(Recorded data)
◆ ◆ ◆ ◆ ◆
theorem readingResult_of_legal_valid (hfit : s.flen.toNat ≤ s.params.maxFrameBytes) (htable : TableLegal s)
    (hvalid : ∀ k < s.nf.toNat, FieldValid s k) : ∃ rs, readingResult s = .ok rs := by
  obtain hok | ⟨f, hf⟩ := readingResult_ok_or_fail hfit
  · exact hok
  obtain hconfig | ⟨-, hcheck⟩ := readingResult_eq_fail hf
  · rw [readingConfigFailure_eq_none.2 htable] at hconfig
    exact nomatch hconfig
  · obtain ⟨pre, k, post, hfields, -, hinvalid, -⟩ := checkFields_eq_fail hcheck
    have hk : k ∈ s.fields := hfields ▸ List.mem_append_cons_self
    exact absurd (hvalid k (List.mem_range.1 hk)) hinvalid

/-! ## The first failure (spec R93) -/

theorem configFailure_of_illegal (h : ¬ FieldLegal s k) : configFailure s k =
    some (fieldFailure s (if structureFails (s.descAt k) then .descriptor else .fieldRange) k) := by
  cases hstruct : structureFails (s.descAt k) with
  | true => exact configFailure_eq_some.2 (.inl ⟨hstruct, rfl⟩)
  | false => exact configFailure_eq_some.2 (.inr ⟨hstruct, Nat.lt_of_not_le fun hrange => h ⟨hstruct, hrange⟩, rfl⟩)

section
variable (hlen : s.flen.toNat % 3 = 0) (hlegal : ∀ j < s.nf.toNat, FieldLegal s j)
include hlen hlegal

/-- Once every field is legal the layout decides (spec R93, item 3). -/
theorem readingConfigFailure_eq_layout :
    readingConfigFailure s = (s.fields.findSome? (overlapFailure s)).or (coverageFailure s) := by
  have hfields : s.fields.findSome? (configFailure s) = none :=
    List.findSome?_eq_none_iff.2 fun j hj => configFailure_eq_none.2 (hlegal j (List.mem_range.1 hj))
  rw [readingConfigFailure, frameFailure_eq_none.2 hlen, hfields, Option.none_or, Option.none_or]

theorem readingConfigFailure_of_firstOverlap (hk : k < s.nf.toNat)
    (hbefore : ∀ i < k, ∀ j < i, overlaps (s.descAt i) (s.descAt j) = false)
    (hoverlap : ∃ j < k, overlaps (s.descAt k) (s.descAt j) = true) :
    readingConfigFailure s = some (fieldFailure s .descriptor k) := by
  obtain ⟨rest, hfields⟩ := fields_eq_append hk
  have hfirst : s.fields.findSome? (overlapFailure s) = some (fieldFailure s .descriptor k) :=
    List.findSome?_eq_some_iff.2 ⟨_, k, rest, hfields, overlapFailure_eq_some.2 ⟨hoverlap, rfl⟩, fun i hi =>
      overlapFailure_eq_none.2 (hbefore i (List.mem_range.1 hi))⟩
  rw [readingConfigFailure_eq_layout hlen hlegal, hfirst, Option.some_or]

theorem readingConfigFailure_of_uncovered
    (hdisjoint : ∀ i < s.nf.toNat, ∀ j < i, overlaps (s.descAt i) (s.descAt j) = false)
    (hspan : s.totalSpan ≠ s.flen.toNat) : readingConfigFailure s = some ⟨.descriptor, s.nf, 0⟩ := by
  have hnone : s.fields.findSome? (overlapFailure s) = none :=
    List.findSome?_eq_none_iff.2 fun i hi => overlapFailure_eq_none.2 (hdisjoint i (List.mem_range.1 hi))
  rw [readingConfigFailure_eq_layout hlen hlegal, hnone, Option.none_or]
  exact coverageFailure_eq_some.2 ⟨hspan, rfl⟩

end

/-! ## The empty table (spec R92, NF = 0) -/

section
variable (hnf : s.nf = 0)
include hnf

theorem fields_eq_nil : s.fields = [] := by
  rw [State.fields, hnf]
  rfl

theorem totalSpan_eq_zero : s.totalSpan = 0 := by
  rw [State.totalSpan, fields_eq_nil hnf]
  rfl

theorem forall_lt_nf (P : Nat → Prop) : ∀ k < s.nf.toNat, P k := by
  rw [hnf]
  exact fun k hk => absurd hk k.not_lt_zero

/-- An empty table on an empty frame is a legal one, and its Reading is empty. -/
theorem readingResult_of_empty (hflen : s.flen = 0) : readingResult s = .ok [] := by
  have hspan : s.totalSpan = s.flen.toNat := by
    rw [totalSpan_eq_zero hnf, hflen]
    rfl
  have hlen : s.flen.toNat % 3 = 0 := by
    rw [hflen]
    rfl
  rw [readingResult_eq_ok, fields_eq_nil hnf]
  exact ⟨⟨hlen, forall_lt_nf hnf _, forall_lt_nf hnf _, hspan⟩, forall_lt_nf hnf _, .nil⟩

/-- An empty table covers no frame but the empty one. -/
theorem readingConfigFailure_of_noFields (hlen : s.flen.toNat % 3 = 0) (hflen : s.flen ≠ 0) :
    readingConfigFailure s = some ⟨.descriptor, 0, 0⟩ := by
  have hspan : s.totalSpan ≠ s.flen.toNat := by
    rw [totalSpan_eq_zero hnf]
    exact fun h => hflen (BitVec.eq_of_toNat_eq h.symm)
  rw [readingConfigFailure_of_uncovered hlen (forall_lt_nf hnf _) (forall_lt_nf hnf _) hspan, hnf]

end

end

/-! ## A legal layout tiles the frame (spec R94) -/

/-- The bytes of descriptor `k`'s span (spec R74). -/
def fieldSpan (s : State) (k : Nat) : Finset Nat := Finset.Ico (descOff (s.descAt k)) (descEnd (s.descAt k))

section
variable {s : State} {k j : Nat}

theorem mem_fieldSpan {a : Nat} : a ∈ fieldSpan s k ↔ descOff (s.descAt k) ≤ a ∧ a < descEnd (s.descAt k) :=
  Finset.mem_Ico

theorem card_fieldSpan (s : State) (k : Nat) : (fieldSpan s k).card = 3 * descWcnt (s.descAt k) := by
  rw [fieldSpan, Nat.card_Ico, descEnd, Nat.add_sub_cancel_left]

/-- The span of a legal field has a byte. -/
theorem FieldLegal.descOff_lt_descEnd (h : FieldLegal s k) : descOff (s.descAt k) < descEnd (s.descAt k) := by
  have hwcnt := h.descWcnt_eq
  unfold descEnd
  split at hwcnt <;> omega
◆ ◆ ◆ ◆ ◆
§ Exercise directions
Starting at the first line of the entries above, please extract each line up to and including the line with "-⟩ := checkFields_eq_fail hcheck", unchanged, and add nothing.

§ Your solution
theorem readingResult_of_legal_valid (hfit : s.flen.toNat ≤ s.params.maxFrameBytes) (htable : TableLegal s)
    (hvalid : ∀ k < s.nf.toNat, FieldValid s k) : ∃ rs, readingResult s = .ok rs := by
  obtain hok | ⟨f, hf⟩ := readingResult_ok_or_fail hfit
  · exact hok
  obtain hconfig | ⟨-, hcheck⟩ := readingResult_eq_fail hf
  · rw [readingConfigFailure_eq_none.2 htable] at hconfig
    exact nomatch hconfig
  · obtain ⟨pre, k, post, hfields, -, hinvalid, -⟩ := checkFields_eq_fail hcheck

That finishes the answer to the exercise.